-
Jun 9th, 2021, 04:30 PM
#1
Thread Starter
Addicted Member
Problem parsing a pdf
I want to parse a pdf into text file so I can use vb to read some data into tables.
I can do it with adobe but the text file is messy.
I found this site:
https://products.aspose.app/pdf/parser
That seems to work better.
The text file is more readable. It looks like I can identify bookmarks in it for vb to find the data (words-numbers).
But the problem with this is the lines.
In notepad it says line1, line2, line 3 ... as it goes, but when I try to input those lines into vb they
don't come out well. So line 1 in vb is line 1 + line 2 + line 3 and similar trouble further down.
Is there something I can do about it ?
-
Jun 9th, 2021, 04:54 PM
#2
Re: Problem parsing a pdf
Wild guess, but the file may be suffering from "Linux Disease" using LF line delimiters instead of Earth Standard CRLF or Old Apple CR.
VB's intrinsic Line Input statement will cope with either CRLF or CR for Old Apple compatibility.
The Script Runtime TextStream object handles CRLF and (I think) LF.
The ADODB.Stream object allows you to specify any of the 3 delimiter string options via the LineSeparator Property.
-
Jun 9th, 2021, 04:55 PM
#3
Thread Starter
Addicted Member
Re: Problem parsing a pdf
If I open the text file in vb as binary it appears that where should be carriage return ( Chr$(13) + Chr$(10) ) it's just Chr$(10).
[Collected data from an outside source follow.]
theorem test_wit_StewardAccesses :
  (∃ (g : Fin 32) (ga : Fin 32) (gs : Fin 32) (s : State),
    let a := 2 ^ 32 * s.stw.fah.toNat + (s.stw.core.rdG ga).data.toNat
    let c := s.stw.core
    s.stw.core.live = true ∧
    (c.rdG ga).ok = true ∧
    s.portIssues 0 = true ∧
    s.answeredAtOnce a 1 true true = none ∧
    (c.rdG gs).faulty = false) ∧
  (∃ (g : Fin 32) (ga : Fin 32) (gs : Fin 32) (s : State),
    let a := 2 ^ 32 * s.stw.fah.toNat + (s.stw.core.rdG ga).data.toNat
    let c := s.stw.core
    s.stw.core.live = true ∧
    (c.rdG ga).ok = true ∧
    s.portIssues 0 = true ∧
    s.answeredAtOnce a 1 true true = none ∧
    (c.rdG gs).faulty = true ∧
    s.stw.exl = false) ∧
  (∃ (g : Fin 32) (ga : Fin 32) (gs : Fin 32) (s : State),
    let a := 2 ^ 32 * s.stw.fah.toNat + (s.stw.core.rdG ga).data.toNat
    let c := s.stw.core
    s.stw.core.live = true ∧
    (c.rdG ga).ok = true ∧
    s.portIssues 0 = true ∧
    s.answeredAtOnce a 1 true true = none) ∧
  (∃ (g : Fin 32) (ga : Fin 32) (gs : Fin 32) (s : State),
    let c := s.stw.core
    s.stw.core.live = true ∧
    (c.rdG ga).ok = true ∧
    s.portIssues 0 = true) ∧
  (∃ (g : Fin 32) (ga : Fin 32) (gs : Fin 32) (s : State),
    let c := s.stw.core
    s.stw.core.live = true ∧
    (c.rdG ga).ok = false) :=
  ⟨⟨31, 1, 2, (fah0 { (atS (w up [(Reg.MGSTAT_FCLK_OK, 1), (Reg.FABMST_RESET 0, 0), (Reg.FABCFG_REMAP_NOW, 1)]) { ck with g := [(1, some (Sinter.ofData 8)), (2, some (Sinter.ofData 1)), (4, some ⟨1, 0, false⟩)] }) with pwr := pwrUp, clk := { up.clk with gated := [], gating := none } }), by decide +kernel⟩,
   ⟨0, 1, 4, (fah0 { (atS (w up [(Reg.MGSTAT_FCLK_OK, 1), (Reg.FABMST_RESET 0, 0), (Reg.FABCFG_REMAP_NOW, 1)]) { ck with g := [(1, some (Sinter.ofData 8)), (2, some (Sinter.ofData 1)), (4, some ⟨1, 0, false⟩)] }) with pwr := pwrUp, clk := { up.clk with gated := [], gating := none } }), by decide +kernel⟩,
   ⟨0, 1, 4, (fah0 { (atS (w up [(Reg.MGSTAT_FCLK_OK, 1), (Reg.FABMST_RESET 0, 0), (Reg.FABCFG_REMAP_NOW, 1)]) { ck with g := [(1, some (Sinter.ofData 8)), (2, some (Sinter.ofData 1)), (4, some ⟨1, 0, false⟩)] }) with pwr := pwrUp, clk := { up.clk with gated := [], gating := none } }), by decide +kernel⟩,
   ⟨1, 2, 2, atS up ck, by decide +kernel⟩,
   ⟨1, 4, 2, atS up ck, by decide +kernel⟩⟩

theorem test_wit_StewardRegistersAndJumps :
  (∃ (gd : Fin 32) (gs : Fin 32) (s : State),
    s.stw.core.live = true ∧
    (s.stw.core.rdG gs).ok = true) ∧
  (∃ (gd : Fin 32) (gs : Fin 32) (s : State) (k : BitVec 5),
    s.stw.core.live = true ∧
    9 < k.toNat) ∧
  (∃ (gd : Fin 32) (gs : Fin 32) (s : State) (k : BitVec 5),
    s.stw.core.live = true ∧
    s.stw.exl = false ∧
    k.toNat ≤ 9) ∧
  (∃ (gd : Fin 32) (gs : Fin 32) (s : State) (k : BitVec 5),
    s.stw.core.live = true ∧
    (s.stw.core.rdG gs).ok = false ∧
    k.toNat ≤ 9) ∧
  (∃ (gd : Fin 32) (gs : Fin 32) (s : State),
    s.stw.core.live = true) ∧
  (∃ (ga : Fin 32) (s : State),
    let c := s.stw.core
    s.stw.core.live = true ∧
    s.stw.core.atLoopEnd = false ∧
    (c.rdG ga).ok = true ∧
    c.stack.length < 8) ∧
  (∃ (ga : Fin 32) (s : State),
    let c := s.stw.core
    s.stw.core.live = true ∧
    s.stw.core.atLoopEnd = false ∧
    (c.rdG ga).ok = true) ∧
  (∃ (ga : Fin 32) (s : State),
    let c := s.stw.core
    s.stw.core.live = true ∧
    s.stw.core.atLoopEnd = false ∧
    (c.rdG ga).ok = false) ∧
  (∃ (ga : Fin 32) (s : State),
    let c := s.stw.core
    s.stw.core.live = true ∧
    s.stw.core.atLoopEnd = false ∧
    (c.rdG ga).ok = true ∧
    8 ≤ c.stack.length) ∧
  (∃ (ga : Fin 32) (s : State),
    s.stw.core.live = true ∧
    s.stw.core.atLoopEnd = false) ∧
  (∃ (ga : Fin 32) (s : State),
    s.stw.core.live = true ∧
    s.stw.core.atLoopEnd = true) ∧
  (∃ (s : State),
    (s.takesEvents = false ∨ s.evtPend = 0)) ∧
  (∃ (s : State) (v : Nat),
    s.takesEvents = true ∧
    v < 32 ∧
    s.evtPend.testBit v = true ∧
    ((∀ u < v, s.evtPend.testBit u = false))) :=
  ⟨⟨0, 1, atS up ck, by decide +kernel⟩,
   ⟨0, 4, atS up ck, 10, by decide +kernel⟩,
   ⟨31, 1, atS up ck, 0, by decide +kernel⟩,
   ⟨0, 4, atS up ck, 9, by decide +kernel⟩,
   ⟨31, 1, atS up ck, by decide +kernel⟩,
   ⟨1, atS up { ck with stack := List.replicate 7 1 }, by decide +kernel⟩,
   ⟨1, atS up ck, by decide +kernel⟩,
   ⟨4, atS up ck, by decide +kernel⟩,
   ⟨1, atS up { ck with stack := List.replicate 8 1 }, by decide +kernel⟩,
   ⟨31, atS up ck, by decide +kernel⟩,
   ⟨31, atS up { ck with loops := [⟨2, 5⟩] }, by decide +kernel⟩,
   ⟨up, by decide +kernel⟩,
   ⟨{ (w up [(Reg.EVTSTAT_STAT 7, 2 ^ 31), (Reg.EVTEN_EN 7, 2 ^ 31), (Reg.EVTROUTE_SEN 255, 1), (Reg.EVTROUTE_SVEC 255, 31)]) with stw := { Steward.reset with running := true, ie := true }, pwr := pwrUp, clk := { up.clk with gated := [], gating := none } }, 31, by decide +kernel⟩⟩

theorem test_wit_DebugControl :
  (∃ (s : State),
    s.stw.debug = true) ∧
  (∃ (s : State),
    s.bit Reg.DBGSTAT_DBG_DIS = false ∧
    s.bit Reg.DBGSTAT_OPEN = false) ∧
  (∃ (s : State) (m : Fin 8),
    m ≠ 4) ∧
  (∃ (s : State),
    s.stw.debug = false) ∧
  (∃ (s : State) (m : Fin 8),
    m ≠ 0) ∧
  (∃ (s : State) (m : Fin 8),
    m ≠ 0 ∧
    m ≠ 5) ∧
  (∃ (s : State),
    (s.bit Reg.DBGSTAT_DBG_DIS = true ∨ s.bit Reg.DBGSTAT_OPEN = true)) ∧
  (∃ (s : State) (m : Fin 8),
    m = 0 ∨ m = 5) :=
  ⟨⟨{ up with stw := { up.stw with debug := true } }, by decide +kernel⟩,
   ⟨(w up [(Reg.DBGSTAT_DBG_DIS, 0), (Reg.DBGSTAT_OPEN, 0)]), by decide +kernel⟩,
   ⟨up, 5, by decide +kernel⟩,
   ⟨up, by decide +kernel⟩,
   ⟨up, 7, by decide +kernel⟩,
   ⟨up, 7, by decide +kernel⟩,
   ⟨(w up [(Reg.DBGSTAT_DBG_DIS, 1)]), by decide +kernel⟩,
   ⟨up, 5, by decide +kernel⟩⟩

theorem test_wit_MatrixFrame :
  (∃ (j : Fin 16) (k : Nat) (b : Nat) (xs : List XpChange) (s : State),
    let c := xpCoef xs (16 * (s.window - 2) + j)
    let x := s.srcSample s.window k j
    2 ≤ s.window ∧
    k < s.nSrc ∧
    b < s.nBus ∧
    s.cal.xp = [(1024 * b + k, xs)] ∧
    s.cal.badXp = [] ∧
    ((∀ i, i < 4 → s.takesPart (islSlice i) s.window = true)) ∧
    ((∀ i, i < s.nBus → s.deepAt (s.window - 2) i = false ∧ s.getAt (s.window - 2) (Reg.CALBUS_PRESCALE i) < 5 ∧
      s.getAt (s.window - 2) (Reg.CALBUS_WIDE_OUT i) ≠ 1)) ∧
    xpPoison xs (16 * (s.window - 2) + j) = false ∧
    -2 ^ 31 ≤ c ∧
    c ≤ 2 ^ 31 ∧
    x.ok = true) ∧
  (∃ (j : Fin 16) (xp : BitVec 19) (b : Fin 512) (s : State),
    2 ≤ s.window ∧
    xp.toNat / 1024 < s.nBus ∧
    s.deepAt (s.window - 2) (xp.toNat / 1024) = false ∧
    xpCoef (s.cal.xp.look [] xp.toNat) (16 * (s.window - 2) + j) ≠ 0 ∧
    s.takesPart (islSlice (s.sliceOf (xp.toNat / 1024))) s.window = true) ∧
  (∃ (j : Fin 16) (xp : BitVec 19) (b : Fin 512) (s : State),
    2 ≤ s.window ∧
    xp.toNat / 1024 < s.nBus ∧
    s.deepAt (s.window - 2) (xp.toNat / 1024) = false) ∧
  (∃ (j : Fin 16) (xp : BitVec 19) (b : Fin 512) (s : State),
    2 ≤ s.window ∧
    b.val < s.nBus ∧
    s.deepAt (s.window - 2) b = false ∧
    s.cal.xp = [] ∧
    s.getAt (s.window - 2) (Reg.CALBUS_PRESCALE b) < 5 ∧
    s.takesPart (islSlice (s.sliceOf b)) s.window = true) ∧
  (∃ (j : Fin 16) (d : Option (BitVec 19)) (g : Option (BitVec 19)) (h : Option (Fin 512)) (s : State),
    s.window < 2) :=
  ⟨⟨15, 511, 255, [⟨0, 0, 2 ^ 31, 2 ^ 31, 0, 0, 0, 0, true, false⟩], { (w up [(Reg.SRCW_KIND 511, 1)]) with frame := 33, clk := Clk.reset, pwr := pwrUp, cal := { Cal.reset with xp := [(1024 * 255 + 511, [⟨0, 0, 2 ^ 31, 2 ^ 31, 0, 0, 0, 0, true, false⟩])] }, eng := { Eng.reset with src := [(slotKey 79 511, Sinter.ofData 0x7FFFFFFF)] } }, by decide +kernel⟩,
   ⟨15, 0x3FFFF, 0, { (w up []) with frame := 33, clk := Clk.reset, cal := { Cal.reset with xp := [(0x3FFFF, [⟨0, 0, 2 ^ 31, 2 ^ 31, 0, 0, 0, 0, true, false⟩])] } }, by decide +kernel⟩,
   ⟨15, 0, 0, { (w up [(Reg.SRCW_KIND 511, 1)]) with frame := 33, clk := Clk.reset, pwr := pwrUp, cal := { Cal.reset with xp := [(1024 * 255 + 511, [⟨0, 0, 2 ^ 31, 2 ^ 31, 0, 0, 0, 0, true, false⟩])] }, eng := { Eng.reset with src := [(slotKey 79 511, Sinter.ofData 0x7FFFFFFF)] } }, by decide +kernel⟩,
   ⟨15, 0, 255, { up with frame := 33, cal := { Cal.reset with xp := [] } }, by decide +kernel⟩,
   ⟨15, none, none, none, { up with frame := 16 }, by decide +kernel⟩⟩
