-- ==== Sys2Proof/Machine/Ops.lean ====
section
/-! DEFINITION. Machine/Ops.lean: the named operations over the state that every chapter uses. -/
namespace Sys2Proof.Machine

/-- The answer of a meaning. -/
abbrev Out := Host.Outcome State Fault Refusal

/-! Geometry (R8, R9, R298). -/

/-- Block of a fabric lane or port. -/
def blockOf (lane : Nat) : Nat := lane / 32

/-- Region of a block. -/
def regionOf (blk : Nat) : Nat := blk / 8

/-- Region of a port; 4 for a Welt port, which belongs to the hub. -/
def regionOfPort (p : Nat) : Nat := if p < 1024 then p / 256 else 4

/-- A Welt port (R298). -/
def isWelt (p : Nat) : Bool := decide (1024 ≤ p)

/-- The Welt port WPn. -/
def weltPort (n : Nat) : Nat := 1024 + 8 * n

/-- The entry of a port in the PORT section of a snapshot (R458). -/
def portEntry (p : Nat) : Nat := if p < 1024 then p else 1024 + (p - 1024) / 8

/-- The code of a port state (R58). -/
def PState.code : PState → Nat
  | .down => 0 | .training => 1 | .check => 2 | .quarantine => 3 | .up => 4 | .damped => 5 | .fenced => 6 | .absent => 7

/-- The code of a chip state (R434). -/
def CState.code : CState → Nat
  | .boot => 0 | .selftest => 1 | .pairing => 2 | .service => 3 | .degraded => 4 | .damped => 5 | .safeMonitor => 6

/-- The code of a pair state (R306). -/
def Pair.code : Pair → Nat
  | .solo => 0 | .syncing => 1 | .paired => 2 | .takeover => 3 | .orphan => 4

/-- The code of a time state (R360). -/
def TState.code : TState → Nat
  | .free => 0 | .acquiring => 1 | .locked => 2 | .holdover => 3 | .drifting => 4

/-! Access by number. -/

/-- Entry `i` of a list of numbers (0 past its end). -/
def nth (l : List Nat) (i : Nat) : Nat := l.getD i 0

/-- Set entry `i` of a list of `n` numbers. -/
def setNth (n : Nat) (l : List Nat) (i v : Nat) : List Nat := (List.range n).map fun k => if k = i then v else nth l k

/-- A lane. -/
def State.lane (s : State) (n : Nat) : Lane := s.lanes.look n {}

/-- A port (its unconfigured values where it is not configured). -/
def State.port (s : State) (p : Nat) : Port := s.ports.look p {}

/-- Whether a port is configured; the Welt ports always are (R298). -/
def State.hasPort (s : State) (p : Nat) : Bool := (s.ports.look? p).isSome

/-- A block. -/
def State.block (s : State) (b : Nat) : Block := s.blocks.look b {}

/-- A mailbox. -/
def State.mbx (s : State) (n : Nat) : Mailbox := s.host.mbx.look n {}

/-- Change a lane. -/
def State.modLane (s : State) (n : Nat) (f : Lane → Lane) : State := { s with lanes := s.lanes.upd n {} f }

/-- Change a configured port. -/
def State.modPort (s : State) (p : Nat) (f : Port → Port) : State := { s with ports := s.ports.mod p f }

/-- Change a block. -/
def State.modBlock (s : State) (b : Nat) (f : Block → Block) : State := { s with blocks := s.blocks.upd b {} f }

/-- Change a mailbox. -/
def State.modMbx (s : State) (n : Nat) (f : Mailbox → Mailbox) : State :=
  { s with host := { s.host with mbx := s.host.mbx.upd n {} f } }

/-- Change the chip level. -/
def State.modChip (s : State) (f : Chip → Chip) : State := { s with chip := f s.chip }

/-- Change the logs. -/
def State.modLogs (s : State) (f : Logs → Logs) : State := { s with logs := f s.logs }

/-- Change the host interface. -/
def State.modHost (s : State) (f : HostIf → HostIf) : State := { s with host := f s.host }

/-- Change the byte memories. -/
def State.modMem (s : State) (f : Mems → Mems) : State := { s with mem := f s.mem }

/-- Change the routing state. -/
def State.modFabric (s : State) (f : Fabric → Fabric) : State := { s with fabric := f s.fabric }

/-- Change the twin pair. -/
def State.modTwin (s : State) (f : Twin → Twin) : State := { s with twin := f s.twin }

/-- Change the control complex. -/
def State.modCtl (s : State) (f : Ctl → Ctl) : State := { s with ctl := f s.ctl }

/-- Change the time unit. -/
def State.modTime (s : State) (f : Time → Time) : State := { s with time := f s.time }

/-- Apply a change for every element of a list, in order. -/
def forAll {α : Type} (l : List α) (s : State) (f : State → α → State) : State := l.foldl f s

/-- Apply a change when a condition holds. -/
def State.iff (s : State) (c : Bool) (f : State → State) : State := if c then f s else s

/-- Advance the counter of free values. (DESIGN CHOICE, log entry 3). -/
def State.draw (s : State) : State := { s with free := s.free + 1 }

/-! Time (R357, R358, R401). -/

/-- The free-running counter, in ns. -/
def State.now (s : State) : Nat := s.time.frc.toNat

/-- Rounded division, ties to even. -/
def rneDiv (a : Int) (d : Nat) : Int :=
  let q := a / (d : Int)
  let r := a % (d : Int)
  if 2 * r < d then q else if 2 * r > d then q + 1 else if q % 2 = 0 then q else q + 1

/-- Network time at a counter value, in units of 2^-16 ns modulo 2^80 (R358). -/
def ntAt (t : Time) (frc : Nat) : Nat :=
  ((frc * 65536 : Int) + rneDiv (frc * t.rate) (2 ^ 32) + t.offset) % ((2 : Int) ^ 80) |>.toNat

/-- Network time now. -/
def State.nt (s : State) : Nat := ntAt s.time s.now

/-- The TIME field of events and records (R401): network time, or FRC × 2^16 while TIME_VALID is clear. -/
def State.stamp (s : State) : Nat := if s.time.valid then s.nt else s.now * 65536

/-! Counters (R453 to R455). -/

/-- The key of a counter: section of R458 (0x20: counts that R458 lists nowhere), entry, index. (DEDUCED, log entry 125). -/
def ctrKey (sec ent idx : Nat) : Nat := (sec * 65536 + ent) * 1024 + idx

/-- Counters of class ERROR (R454), by section and index; the others are EVENT. (DEDUCED, log entry 124). -/
def ctrError (sec idx : Nat) : Bool :=
  match sec with
  | 0x01 => [0, 1, 2, 3, 4, 5, 6, 7, 8, 9, 11, 13].contains idx
  | 0x02 => decide (16 ≤ idx ∧ idx ≤ 23)
  | 0x03 => [3, 4, 8].contains idx
  | 0x04 => [1, 7, 8, 11].contains idx
  | 0x05 => [3, 5, 6, 8].contains idx
  | 0x06 => decide (7 ≤ idx ∧ idx ≤ 15)
  | 0x07 => decide (1 ≤ idx ∧ idx ≤ 6) || idx == 11 || decide (15 ≤ idx ∧ idx ≤ 28) || [36, 39, 41, 42].contains idx || decide (48 ≤ idx)
  | 0x08 => idx == 2
  | 0x09 => [2, 3, 4].contains idx
  | 0x0A => [1, 3, 5, 6].contains idx
  | 0x0C => [2, 3, 5, 10].contains idx
  | 0x0D => [1, 2, 5, 6].contains idx
  | 0x0E => [3, 4].contains idx
  | 0x20 => true
  | _ => false

/-- A counter's value. -/
def State.ctr (s : State) (sec ent idx : Nat) : Nat := (s.logs.ctrs.look (ctrKey sec ent idx) ⟨0, false⟩).val

/-- Add to a counter of its class: EVENT wraps at 2^64, ERROR stays at 2^32 − 1 (R453). (DEDUCED, log entry 124). -/
def Ctr.add (err : Bool) (c : Ctr) (n : Nat) : Ctr :=
  if err then
    if c.val + n < 2 ^ 32 then { c with val := c.val + n } else { val := 2 ^ 32 - 1, sticky := c.sticky || decide (2 ^ 32 - 1 < c.val + n) }
  else { val := (c.val + n) % 2 ^ 64, sticky := c.sticky || decide (2 ^ 64 ≤ c.val + n) }

/-! The health ledger (R463 to R465). -/

/-- Lowest number of a list, or a default for the empty list. -/
def minOf (d : Nat) : List Nat → Nat
  | [] => d
  | a :: t => min a (minOf a t)

/-- The throughput index a die's record carries (R463). -/
def State.tiOfDie (s : State) (die : Nat) : Nat := if die < 4 then s.chip.ti.getD die 1024 else minOf 1024 s.chip.ti

/-- What the ports of a die's region (all ports for the hub) have booked so far: TOTAL, RETIRED, WASTED, FRONT_STARVED and
BACK_STARVED. -/
def slotSums (s : State) (die : Nat) : List Nat :=
  let ps := s.ports.keys.filter fun p => die == 4 || regionOfPort p == die
  let sum (is : List Nat) := (ps.map fun p => (is.map fun i => s.ctr 0x02 (portEntry p) i).foldl (· + ·) 0).foldl (· + ·) 0
  [sum [26], sum [27], sum [28], sum [29], sum [30, 31, 32, 33]]

/-- The slot mix of a record (R463): the shares of what was booked since the die's last Tj sample. -/
def slotMix (s : State) (die : Nat) : Bytes :=
  let base := s.logs.mixBase.look die []
  let d (i : Nat) := (slotSums s die).getD i 0 - nth base i
  (List.range 4).map fun i => BitVec.ofNat 8 (if d 0 = 0 then 0 else min 255 (d (i + 1) * 256 / d 0))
So notepad separates the lines but vb no.
-
Jun 9th, 2021, 05:08 PM
#4
Thread Starter
Addicted Member
Re: Problem parsing a pdf
Originally Posted by dilettante
Wild guess, but the file may be suffering from "Linux Disease" using LF line delimiters instead of Earth Standard CRLF or Old Apple CR.
VB's intrinsic Line Input statement will cope with either CRLF or CR for Old Apple compatibility.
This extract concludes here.